Historical note (kept for context). All ten items below are now SHIPPED — the original §2.1 / §2.2 / §2.5 / §2.7 / §2.3 / §2.4 / §2.8 / §2.9 / §2.6 / §2.10 sequence was delivered across PR #188 and PR #189. §2.10 ships cooperative only; the M-effort sub-token follow-up was attempted twice and reverted (see the postmortem in the §2.10 entry above for why). §2.1 ended up much smaller than the original L estimate once the upstream OAI chat path was found to already accept image_url blocks. This section is preserved so the original effort estimates can be compared against what actually shipped; it is no longer a roadmap.
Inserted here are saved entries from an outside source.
-- ==== Sys2Proof/Machine/Alu8.lean ====
section
/-! DEFINITION. 8-bit arithmetic and logic (41_alu8 R160 to R192): a shared operation for each shape, then one meaning
per row. -/

namespace Sys2Proof.Machine

/-- ALU operation `op` on `A` and a value: the result to `A`, the flags to `F` (R160 to R184). -/
def aluApply (op : AluOp) (v : Byte) (n : Nat) (s : State) : Result :=
  let r := aluResult op s.regs.a v s.regs.flags.c
  ((s.setReg .a r.1).setFlags r.2).finish n

/-- ALU operation on `A` and `x[z]`: 4 cycles, 8 for `(HL)` (R161 to R183). -/
def aluX (op : AluOp) (x : Operand8) (s : State) : Result := aluApply op (s.readX x) (formCycles 4 8 x) s

/-- ALU operation on `A` and an immediate: 8 cycles (R163 to R184). -/
def aluN8 (op : AluOp) (v : Byte) (s : State) : Result := aluApply op v 8 s

/-- `INC r` and `INC (HL)`: one read, one write of the same place; 4 and 12 cycles (R185, R186). -/
def incX (x : Operand8) (s : State) : Result :=
  let r := inc8 (s.readX x) s.regs.flags
  ((s.writeX x r.1).setFlags r.2).finish (formCycles 4 12 x)

/-- `DEC r` and `DEC (HL)` (R187, R188). -/
def decX (x : Operand8) (s : State) : Result :=
  let r := dec8 (s.readX x) s.regs.flags
  ((s.writeX x r.1).setFlags r.2).finish (formCycles 4 12 x)

/-- `DAA` (R189). -/
def daaA (s : State) : Result :=
  let r := daa8 s.regs.a s.regs.flags
  ((s.setReg .a r.1).setFlags r.2).finish 4

/-- `CPL`: N and H to 1, Z and C kept (R190). -/
def cplA (s : State) : Result :=
  ((s.setReg .a (~~~s.regs.a)).setFlags { s.regs.flags with n := true, h := true }).finish 4

/-- `SCF`: C to 1, N and H to 0, Z kept (R191). -/
def scfA (s : State) : Result := (s.setFlags { s.regs.flags with n := false, h := false, c := true }).finish 4

/-- `CCF`: C inverted, N and H to 0, Z kept (R192). -/
def ccfA (s : State) : Result :=
  (s.setFlags { s.regs.flags with n := false, h := false, c := !s.regs.flags.c }).finish 4

/-- `INC B` (R185). -/
def execInc_B (s : State) : Result := incX (.reg .b) s

/-- `DEC B` (R187). -/
def execDec_B (s : State) : Result := decX (.reg .b) s

/-- `INC C` (R185). -/
def execInc_C (s : State) : Result := incX (.reg .c) s

/-- `DEC C` (R187). -/
def execDec_C (s : State) : Result := decX (.reg .c) s

/-- `INC D` (R185). -/
def execInc_D (s : State) : Result := incX (.reg .d) s

/-- `DEC D` (R187). -/
def execDec_D (s : State) : Result := decX (.reg .d) s

/-- `INC E` (R185). -/
def execInc_E (s : State) : Result := incX (.reg .e) s

/-- `DEC E` (R187). -/
def execDec_E (s : State) : Result := decX (.reg .e) s

/-- `INC H` (R185). -/
def execInc_H (s : State) : Result := incX (.reg .h) s

/-- `DEC H` (R187). -/
def execDec_H (s : State) : Result := decX (.reg .h) s

/-- `DAA` (R189). -/
def execDaa (s : State) : Result := daaA s

/-- `INC L` (R185). -/
def execInc_L (s : State) : Result := incX (.reg .l) s

/-- `DEC L` (R187). -/
def execDec_L (s : State) : Result := decX (.reg .l) s

/-- `CPL` (R190). -/
def execCpl (s : State) : Result := cplA s

/-- `INC (HL)` (R186). -/
def execInc_mHL (s : State) : Result := incX .mHL s

/-- `DEC (HL)` (R188). -/
def execDec_mHL (s : State) : Result := decX .mHL s

/-- `SCF` (R191). -/
def execScf (s : State) : Result := scfA s

/-- `INC A` (R185). -/
def execInc_A (s : State) : Result := incX (.reg .a) s

/-- `DEC A` (R187). -/
def execDec_A (s : State) : Result := decX (.reg .a) s

/-- `CCF` (R192). -/
def execCcf (s : State) : Result := ccfA s

/-- `ADD A,B` (R161). -/
def execAdd_A_B (s : State) : Result := aluX .add (.reg .b) s

/-- `ADD A,C` (R161). -/
def execAdd_A_C (s : State) : Result := aluX .add (.reg .c) s

/-- `ADD A,D` (R161). -/
def execAdd_A_D (s : State) : Result := aluX .add (.reg .d) s

/-- `ADD A,E` (R161). -/
def execAdd_A_E (s : State) : Result := aluX .add (.reg .e) s

/-- `ADD A,H` (R161). -/
def execAdd_A_H (s : State) : Result := aluX .add (.reg .h) s

/-- `ADD A,L` (R161). -/
def execAdd_A_L (s : State) : Result := aluX .add (.reg .l) s

/-- `ADD A,(HL)` (R162). -/
def execAdd_A_mHL (s : State) : Result := aluX .add .mHL s

/-- `ADD A,A` (R161). -/
def execAdd_A_A (s : State) : Result := aluX .add (.reg .a) s

/-- `ADC A,B` (R164). -/
def execAdc_A_B (s : State) : Result := aluX .adc (.reg .b) s

/-- `ADC A,C` (R164). -/
def execAdc_A_C (s : State) : Result := aluX .adc (.reg .c) s

/-- `ADC A,D` (R164). -/
def execAdc_A_D (s : State) : Result := aluX .adc (.reg .d) s

/-- `ADC A,E` (R164). -/
def execAdc_A_E (s : State) : Result := aluX .adc (.reg .e) s

/-- `ADC A,H` (R164). -/
def execAdc_A_H (s : State) : Result := aluX .adc (.reg .h) s

/-- `ADC A,L` (R164). -/
def execAdc_A_L (s : State) : Result := aluX .adc (.reg .l) s

/-- `ADC A,(HL)` (R165). -/
def execAdc_A_mHL (s : State) : Result := aluX .adc .mHL s

/-- `ADC A,A` (R164). -/
def execAdc_A_A (s : State) : Result := aluX .adc (.reg .a) s

/-- `SUB B` (R167). -/
def execSub_B (s : State) : Result := aluX .sub (.reg .b) s

/-- `SUB C` (R167). -/
def execSub_C (s : State) : Result := aluX .sub (.reg .c) s

/-- `SUB D` (R167). -/
def execSub_D (s : State) : Result := aluX .sub (.reg .d) s

/-- `SUB E` (R167). -/
def execSub_E (s : State) : Result := aluX .sub (.reg .e) s

/-- `SUB H` (R167). -/
def execSub_H (s : State) : Result := aluX .sub (.reg .h) s

/-- `SUB L` (R167). -/
def execSub_L (s : State) : Result := aluX .sub (.reg .l) s

/-- `SUB (HL)` (R168). -/
def execSub_mHL (s : State) : Result := aluX .sub .mHL s

/-- `SUB A` (R167). -/
def execSub_A (s : State) : Result := aluX .sub (.reg .a) s

/-- `SBC A,B` (R170). -/
def execSbc_A_B (s : State) : Result := aluX .sbc (.reg .b) s

/-- `SBC A,C` (R170). -/
def execSbc_A_C (s : State) : Result := aluX .sbc (.reg .c) s

/-- `SBC A,D` (R170). -/
def execSbc_A_D (s : State) : Result := aluX .sbc (.reg .d) s

/-- `SBC A,E` (R170). -/
def execSbc_A_E (s : State) : Result := aluX .sbc (.reg .e) s

/-- `SBC A,H` (R170). -/
def execSbc_A_H (s : State) : Result := aluX .sbc (.reg .h) s

/-- `SBC A,L` (R170). -/
def execSbc_A_L (s : State) : Result := aluX .sbc (.reg .l) s

/-- `SBC A,(HL)` (R171). -/
def execSbc_A_mHL (s : State) : Result := aluX .sbc .mHL s

/-- `SBC A,A` (R170). -/
def execSbc_A_A (s : State) : Result := aluX .sbc (.reg .a) s

/-- `AND B` (R173). -/
def execAnd_B (s : State) : Result := aluX .and (.reg .b) s

/-- `AND C` (R173). -/
def execAnd_C (s : State) : Result := aluX .and (.reg .c) s

/-- `AND D` (R173). -/
def execAnd_D (s : State) : Result := aluX .and (.reg .d) s

/-- `AND E` (R173). -/
def execAnd_E (s : State) : Result := aluX .and (.reg .e) s

/-- `AND H` (R173). -/
def execAnd_H (s : State) : Result := aluX .and (.reg .h) s

/-- `AND L` (R173). -/
def execAnd_L (s : State) : Result := aluX .and (.reg .l) s

/-- `AND (HL)` (R174). -/
def execAnd_mHL (s : State) : Result := aluX .and .mHL s

/-- `AND A` (R173). -/
def execAnd_A (s : State) : Result := aluX .and (.reg .a) s

/-- `XOR B` (R176). -/
def execXor_B (s : State) : Result := aluX .xor (.reg .b) s

/-- `XOR C` (R176). -/
def execXor_C (s : State) : Result := aluX .xor (.reg .c) s

/-- `XOR D` (R176). -/
def execXor_D (s : State) : Result := aluX .xor (.reg .d) s

/-- `XOR E` (R176). -/
def execXor_E (s : State) : Result := aluX .xor (.reg .e) s

/-- `XOR H` (R176). -/
def execXor_H (s : State) : Result := aluX .xor (.reg .h) s

/-- `XOR L` (R176). -/
def execXor_L (s : State) : Result := aluX .xor (.reg .l) s

/-- `XOR (HL)` (R177). -/
def execXor_mHL (s : State) : Result := aluX .xor .mHL s

/-- `XOR A` (R176). -/
def execXor_A (s : State) : Result := aluX .xor (.reg .a) s

/-- `OR B` (R179). -/
def execOr_B (s : State) : Result := aluX .or (.reg .b) s

/-- `OR C` (R179). -/
def execOr_C (s : State) : Result := aluX .or (.reg .c) s

/-- `OR D` (R179). -/
def execOr_D (s : State) : Result := aluX .or (.reg .d) s

/-- `OR E` (R179). -/
def execOr_E (s : State) : Result := aluX .or (.reg .e) s

/-- `OR H` (R179). -/
def execOr_H (s : State) : Result := aluX .or (.reg .h) s

/-- `OR L` (R179). -/
def execOr_L (s : State) : Result := aluX .or (.reg .l) s

/-- `OR (HL)` (R180). -/
def execOr_mHL (s : State) : Result := aluX .or .mHL s

/-- `OR A` (R179). -/
def execOr_A (s : State) : Result := aluX .or (.reg .a) s

/-- `CP B` (R182). -/
def execCp_B (s : State) : Result := aluX .cp (.reg .b) s

/-- `CP C` (R182). -/
def execCp_C (s : State) : Result := aluX .cp (.reg .c) s

/-- `CP D` (R182). -/
def execCp_D (s : State) : Result := aluX .cp (.reg .d) s

/-- `CP E` (R182). -/
def execCp_E (s : State) : Result := aluX .cp (.reg .e) s

/-- `CP H` (R182). -/
def execCp_H (s : State) : Result := aluX .cp (.reg .h) s

/-- `CP L` (R182). -/
def execCp_L (s : State) : Result := aluX .cp (.reg .l) s

/-- `CP (HL)` (R183). -/
def execCp_mHL (s : State) : Result := aluX .cp .mHL s

/-- `CP A` (R182). -/
def execCp_A (s : State) : Result := aluX .cp (.reg .a) s

/-- `ADD A,n8` (R163). -/
def execAdd_A_n8 (n : Byte) (s : State) : Result := aluN8 .add n s

/-- `ADC A,n8` (R166). -/
def execAdc_A_n8 (n : Byte) (s : State) : Result := aluN8 .adc n s

/-- `SUB n8` (R169). -/
def execSub_n8 (n : Byte) (s : State) : Result := aluN8 .sub n s

/-- `SBC A,n8` (R172). -/
def execSbc_A_n8 (n : Byte) (s : State) : Result := aluN8 .sbc n s

/-- `AND n8` (R175). -/
def execAnd_n8 (n : Byte) (s : State) : Result := aluN8 .and n s

/-- `XOR n8` (R178). -/
def execXor_n8 (n : Byte) (s : State) : Result := aluN8 .xor n s

/-- `OR n8` (R181). -/
def execOr_n8 (n : Byte) (s : State) : Result := aluN8 .or n s

/-- `CP n8` (R184). -/
def execCp_n8 (n : Byte) (s : State) : Result := aluN8 .cp n s

end Sys2Proof.Machine
end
  1. §2.1 Multimodal (L) — biggest capability gap, isolated subsystem.
  2. §2.2 Typed Chat model + tool calling (M) — foundational; other features (usage, logprobs, async) all return / accept these types.
  3. §2.5 Usage / Timings (XS) — quick, lands inside §2.2.
  4. §2.7 + §2.10 Cancellation primitive (S) — small JNI add, unblocks §2.3.
  5. §2.3 Async API (S–M)CompletableFuture first, reactive later.
  6. §2.4 Batch inference (M).
  7. §2.6 Session helper (S).
  8. §2.8 Structured-output helpers (S).
  9. §2.9 Logprobs in result (S).

Total realistic effort for the full list: ~5–7 engineer-weeks, with multimodal alone accounting for roughly a third of that.

5. Open questions

  • Multimodal scope — vision only first, or also audio (Qwen-Audio, Whisper-style mmproj)?
  • Reactive dep — use java.util.concurrent.Flow (JDK 9+ but project targets bytecode 1.8) or add Reactive Streams as an optional Maven classifier?
  • Tool calling — expose the raw common_chat_* parser output, or normalize to an OpenAI-compatible shape?
  • Session persistence format — reuse llama.cpp's slot binary file, or also store the message history as JSON next to it?